If you know that dial-up is not for you, then one of several high-speed DSL plans can be considered, with download speeds of between 1000 and 6000 Kbps being the most common and readily available in most areas. Germany's DSL network is under constant improvement and expansion, however there are still some places where DSL may not be technically feasible. If broadband connectivity is an essential part of your work or private life, you may want to check the availability before buying or renting a home. Unlike dial-up, DSL is available with a flat rate. Therefore you can leave the service "always-on" as the separate connection leaves the phone line free for calls. Required hardware includes a Germany compatible "Annex-B" DSL modem, Annex-A modems from the USA are not compatible. A separate DSL activation charge normally also applies, however many telcos nowadays do offer package deals with activation and hardware discounts but normally only in combination with a 2-year service agreement. Another high-performance option, available on select US military installations is TKS Cable Highspeed or "cable modem" Internet service.

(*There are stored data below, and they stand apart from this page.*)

theorem State.stopUnit_keeps {orig : State} (s : State) (fn : Nat) (unit : Nat) (hb : Keeps orig s) :
    Keeps orig (State.stopUnit s fn unit) := by
  unfold State.stopUnit; try dsimp only
  repeat' (with_reducible first | exact hb | apply State.drive_keeps | apply State.putFld_keeps | apply State.linkChange_keeps | apply State.portDown_keeps | apply State.setPwm_keeps | apply State.resetAxis_keeps | apply State.zeroStore_keeps | apply State.clearFrames_keeps | apply State.setUnit_keeps | apply keeps_foldl | apply keeps_elim | (intro (t : State); have hb := Keeps.refl t) | intro _ | split | rw [id] | simp only [↓keeps_mk])

theorem State.stopTarget_keeps {orig : State} (s : State) (fn : Nat) (unit : Nat) (hb : Keeps orig s) :
    Keeps orig (State.stopTarget s fn unit) := by
  unfold State.stopTarget; try dsimp only
  repeat' (with_reducible first | exact hb | apply State.setFn_keeps | apply State.driveFn_keeps | apply State.stopUnit_keeps | apply keeps_foldl | apply keeps_elim | (intro (t : State); have hb := Keeps.refl t) | intro _ | split | rw [id] | simp only [↓keeps_mk])

theorem execFunctionReady_keeps {orig : State} (fn : Nat) (unit : Nat) (s : State) (hb : Keeps orig s) :
    KeepsOut orig (execFunctionReady fn unit s) := by
  unfold execFunctionReady; try dsimp only
  repeat' (with_reducible first | exact hb | apply KeepsOut.next | apply State.started_keeps | apply State.recordTime_keeps | apply State.readyUnits_keeps | apply State.setFn_keeps | apply State.settle_keeps | apply State.stopTarget_keeps | apply State.readyFn_keeps | apply State.readyUnit_keeps | apply keeps_foldl | apply keeps_elim | (intro (t : State); have hb := Keeps.refl t) | intro _ | split | rw [id] | simp only [↓keeps_mk])

theorem execFunctionStartFault_keeps {orig : State} (fn : Nat) (unit : Nat) (s : State) (hb : Keeps orig s) :
    KeepsOut orig (execFunctionStartFault fn unit s) := by
  unfold execFunctionStartFault; try dsimp only
  repeat' (with_reducible first | exact hb | apply KeepsOut.next | apply State.started_keeps | apply State.faultFn_keeps | apply State.setUnit_keeps | apply State.sumBit_keeps | apply keeps_foldl | apply keeps_elim | (intro (t : State); have hb := Keeps.refl t) | intro _ | split | rw [id] | simp only [↓keeps_mk])

theorem State.drainMotion_keeps {orig : State} (s : State) (a : Nat) (ran : Bool) (hb : Keeps orig s) :
    Keeps orig (State.drainMotion s a ran) := by
  unfold State.drainMotion; try dsimp only
  repeat' (with_reducible first | exact hb | apply State.drainAxis_keeps | apply State.flushAxis_keeps | apply State.setAx_keeps | apply keeps_foldl | apply keeps_elim | (intro (t : State); have hb := Keeps.refl t) | intro _ | split | rw [id] | simp only [↓keeps_mk])

theorem State.drainUnit_keeps {orig : State} (s : State) (fn : Nat) (unit : Nat) (hb : Keeps orig s) :
    Keeps orig (State.drainUnit s fn unit) := by
  unfold State.drainUnit; try dsimp only
  repeat' (with_reducible first | exact hb | apply State.stopUnit_keeps | apply State.setUnit_keeps | apply State.drainMotion_keeps | apply keeps_foldl | apply keeps_elim | (intro (t : State); have hb := Keeps.refl t) | intro _ | split | rw [id] | simp only [↓keeps_mk])

theorem State.drainTarget_keeps {orig : State} (s : State) (fn : Nat) (unit : Nat) (hb : Keeps orig s) :
    Keeps orig (State.drainTarget s fn unit) := by
  unfold State.drainTarget; try dsimp only
  repeat' (with_reducible first | exact hb | apply State.setFlag_keeps | apply State.setFn_keeps | apply State.drainUnit_keeps | apply State.abortReweave_keeps | apply keeps_foldl | apply keeps_elim | (intro (t : State); have hb := Keeps.refl t) | intro _ | split | rw [id] | simp only [↓keeps_mk])

theorem State.fnStop_keeps {orig : State} (s : State) (fn : Nat) (unit : Nat) (hb : Keeps orig s) :
    Keeps orig (State.fnStop s fn unit) := by
  unfold State.fnStop; try dsimp only
  repeat' (with_reducible first | exact hb | apply State.setFlag_keeps | apply State.showFnFault_keeps | apply State.stopTarget_keeps | apply State.drainTarget_keeps | apply keeps_foldl | apply keeps_elim | (intro (t : State); have hb := Keeps.refl t) | intro _ | split | rw [id] | simp only [↓keeps_mk])

theorem State.applyOne_keeps {orig : State} (s : State) (e : Nat × Word) (hb : Keeps orig s) :
    Keeps orig (State.applyOne s e).2 := by
  unfold State.applyOne; try dsimp only
  repeat' (with_reducible first | exact hb | apply State.setReg_keeps | apply keeps_foldl | apply keeps_elim | (intro (t : State); have hb := Keeps.refl t) | intro _ | split | rw [id] | simp only [↓keeps_mk])

theorem State.applyStaged_keeps {base : State} (s : State) (fn unit : Nat) (hb : Keeps base s) :
    Keeps base (State.applyStaged s fn unit).2 := by
  unfold State.applyStaged; dsimp only
  exact foldl_inv (P := fun (x : Bool × State) => Keeps base x.2) (fun x e h => State.applyOne_keeps _ _ h) (keeps_mk.2 hb)

theorem State.applyPartition_keeps {orig : State} (s : State) (p : Nat) (hb : Keeps orig s) :
    Keeps orig (State.applyPartition s p).2 := by
  unfold State.applyPartition; try dsimp only
  repeat' (with_reducible first | exact hb | apply State.applyStaged_keeps | apply State.setGuard_keeps | apply State.retighten_keeps | apply keeps_foldl | apply keeps_elim | (intro (t : State); have hb := Keeps.refl t) | intro _ | split | rw [id] | simp only [↓keeps_mk])

theorem State.loadFirmware_keeps {orig : State} (s : State) (fn : Nat) (x2 : Option FwImage) (hb : Keeps orig s) :
    Keeps orig (State.loadFirmware s fn x2).2 := by
  unfold State.loadFirmware; try dsimp only
  repeat' (with_reducible first | exact hb | apply keeps_foldl | apply keeps_elim | (intro (t : State); have hb := Keeps.refl t) | intro _ | split | rw [id] | simp only [↓keeps_mk])

theorem State.unparkReserved_keeps {orig : State} (s : State) (p : Nat) (hb : Keeps orig s) :
    Keeps orig (State.unparkReserved s p) := by
  unfold State.unparkReserved; try dsimp only
  repeat' (with_reducible first | exact hb | apply State.setParked_keeps | apply State.setFlag_keeps | apply keeps_foldl | apply keeps_elim | (intro (t : State); have hb := Keeps.refl t) | intro _ | split | rw [id] | simp only [↓keeps_mk])

theorem State.activate_keeps {orig : State} (s : State) (fn : Nat) (unit : Nat) (fw : Option FwImage) (hb : Keeps orig s) :
    Keeps orig (State.activate s fn unit fw) := by
  unfold State.activate; try dsimp only
  repeat' (with_reducible first | exact hb | apply State.applyPartition_keeps | apply State.applyStaged_keeps | apply State.loadFirmware_keeps | apply State.bumpGen_keeps | apply State.unparkReserved_keeps | apply State.suspendAll_keeps | apply keeps_foldl | apply keeps_elim | (intro (t : State); have hb := Keeps.refl t) | intro _ | split | rw [id] | simp only [↓keeps_mk])

theorem State.fnStart_keeps {orig : State} (s : State) (fn : Nat) (unit : Nat) (fw : Option FwImage) (hb : Keeps orig s) :
    Keeps orig (State.fnStart s fn unit fw) := by
  unfold State.fnStart; try dsimp only
  repeat' (with_reducible first | exact hb | apply State.activate_keeps | apply State.startUnits_keeps | apply State.setFn_keeps | apply State.setUnit_keeps | apply keeps_foldl | apply keeps_elim | (intro (t : State); have hb := Keeps.refl t) | intro _ | split | rw [id] | simp only [↓keeps_mk])

theorem fnBody_keeps {base : State} (result : Nat → Nat → State → Nat) (act : Nat → Nat → State → State) (p : Packet) (id : Nat)
    (s : State) (hact : ∀ a b t, Keeps t (act a b t)) (hb : Keeps base s) : Keeps base (fnBody result act p id s) :=
  State.finish_keeps _ _ _ _ _ (hb.trans (hact _ _ _))

theorem State.writeFnctl_keeps {orig : State} (s : State) (w : RegWrite) (fw : Option FwImage) (hb : Keeps orig s) :
    Keeps orig (State.writeFnctl s w fw) := by
  unfold State.writeFnctl; try dsimp only
  repeat' (with_reducible first | exact hb | apply State.regWrite_keeps | apply State.putFld_keeps | apply State.fnStop_keeps | apply State.fnStart_keeps | apply keeps_foldl | apply keeps_elim | (intro (t : State); have hb := Keeps.refl t) | intro _ | split | rw [id] | simp only [↓keeps_mk])

theorem execFnStop_keeps {orig : State} (r : FnReq) (s : State) (hb : Keeps orig s) :
    KeepsOut orig (execFnStop r s) := by
  unfold execFnStop; try dsimp only
  repeat' (with_reducible first | exact hb | apply KeepsOut.next | apply runPacket_keeps | apply fnBody_keeps | apply State.fnStop_keeps | apply State.writeFnctl_keeps | apply keeps_foldl | apply keeps_elim | (intro (t : State); have hb := Keeps.refl t) | intro _ | split | rw [id] | simp only [↓keeps_mk])

theorem execFnStart_keeps {orig : State} (r : FnReq) (fw : Option FwImage) (s : State) (hb : Keeps orig s) :
    KeepsOut orig (execFnStart r fw s) := by
  unfold execFnStart; try dsimp only
  repeat' (with_reducible first | exact hb | apply KeepsOut.next | apply runPacket_keeps | apply fnBody_keeps | apply State.fnStart_keeps | apply State.writeFnctl_keeps | apply keeps_foldl | apply keeps_elim | (intro (t : State); have hb := Keeps.refl t) | intro _ | split | rw [id] | simp only [↓keeps_mk])

theorem State.endRestart_keeps {orig : State} (s : State) (fn : Nat) (unit : Nat) (hb : Keeps orig s) :
    Keeps orig (State.endRestart s fn unit) := by
  unfold State.endRestart; try dsimp only
  repeat' (with_reducible first | exact hb | apply State.setUnit_keeps | apply State.setFn_keeps | apply keeps_foldl | apply keeps_elim | (intro (t : State); have hb := Keeps.refl t) | intro _ | split | rw [id] | simp only [↓keeps_mk])

theorem execDrainComplete_keeps {orig : State} (fn : Nat) (unit : Nat) (s : State) (hb : Keeps orig s) :
    KeepsOut orig (execDrainComplete fn unit s) := by
  unfold execDrainComplete; try dsimp only
  repeat' (with_reducible first | exact hb | apply KeepsOut.next | apply State.moreKernels_keeps | apply State.endRestart_keeps | apply State.stopTarget_keeps | apply keeps_foldl | apply keeps_elim | (intro (t : State); have hb := Keeps.refl t) | intro _ | split | rw [id] | simp only [↓keeps_mk])

theorem State.preempt_keeps {orig : State} (s : State) (k : Kernel) (hb : Keeps orig s) :
    Keeps orig (State.preempt s k) := by
  unfold State.preempt; try dsimp only
  repeat' (with_reducible first | exact hb | apply State.zeroStore_keeps | apply State.putFld_keeps | apply State.completeKernel_keeps | apply keeps_foldl | apply keeps_elim | (intro (t : State); have hb := Keeps.refl t) | intro _ | split | rw [id] | simp only [↓keeps_mk])

theorem State.preemptPort_keeps {orig : State} (s : State) (p : Nat) (hb : Keeps orig s) :
    Keeps orig (State.preemptPort s p) := by
  unfold State.preemptPort; try dsimp only
  repeat' (with_reducible first | exact hb | apply State.complete_keeps | apply State.setEth_keeps | apply keeps_foldl | apply keeps_elim | (intro (t : State); have hb := Keeps.refl t) | intro _ | split | rw [id] | simp only [↓keeps_mk])

theorem State.preemptUnit_keeps {orig : State} (s : State) (fn : Nat) (unit : Nat) (hb : Keeps orig s) :
    Keeps orig (State.preemptUnit s fn unit) := by
  unfold State.preemptUnit; try dsimp only
  repeat' (with_reducible first | exact hb | apply State.preempt_keeps | apply State.preemptPort_keeps | apply State.endFrames_keeps | apply State.complete_keeps | apply State.motEvent_keeps | apply State.axFault_keeps | apply State.takePattern_keeps | apply State.setCan_keeps | apply keeps_foldl | apply keeps_elim | (intro (t : State); have hb := Keeps.refl t) | intro _ | split | rw [id] | simp only [↓keeps_mk])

Internet access does not have to be restricted to your home. Germany has Internet cafés and thousands of wireless Internet "hotspots" many of them free of charge. Aside from airport terminals, hotspots are also available at hotels, gas stations, bars and restaurants. Locations are always subject to change, so just do a web search to find a current list of locations near you. WLAN enabled laptops and mobile phones can be used. You can also get online on-the-go over a mobile phone data network using your mobile phone's web browser or on a notebook computer utilizing a GSM adapter that plugs into a USB port. The USB "web sticks" are available with either a prepaid or annual service plan and can offer DSL-like download speeds of up to 7200 Kbps.
Choosing the right service provider and Internet plan is important. Many of the Internet "bargains" that you see advertised may have some major drawbacks if you read the German "fine print." Some providers bundle flat rate DSL along with phone service, but many then charge more for phone calls for example. Pre-selecting an alternate carrier and using calling-cards may not be possible. Package deals with free hardware and activation can save you money but most require a two year minimum contract, early cancellation fees do apply. Before signing on the dotted line, do check the terms and conditions and find out the costs for early cancellation. Look for plans that are flexible and find out if there is any English documentation or technical support.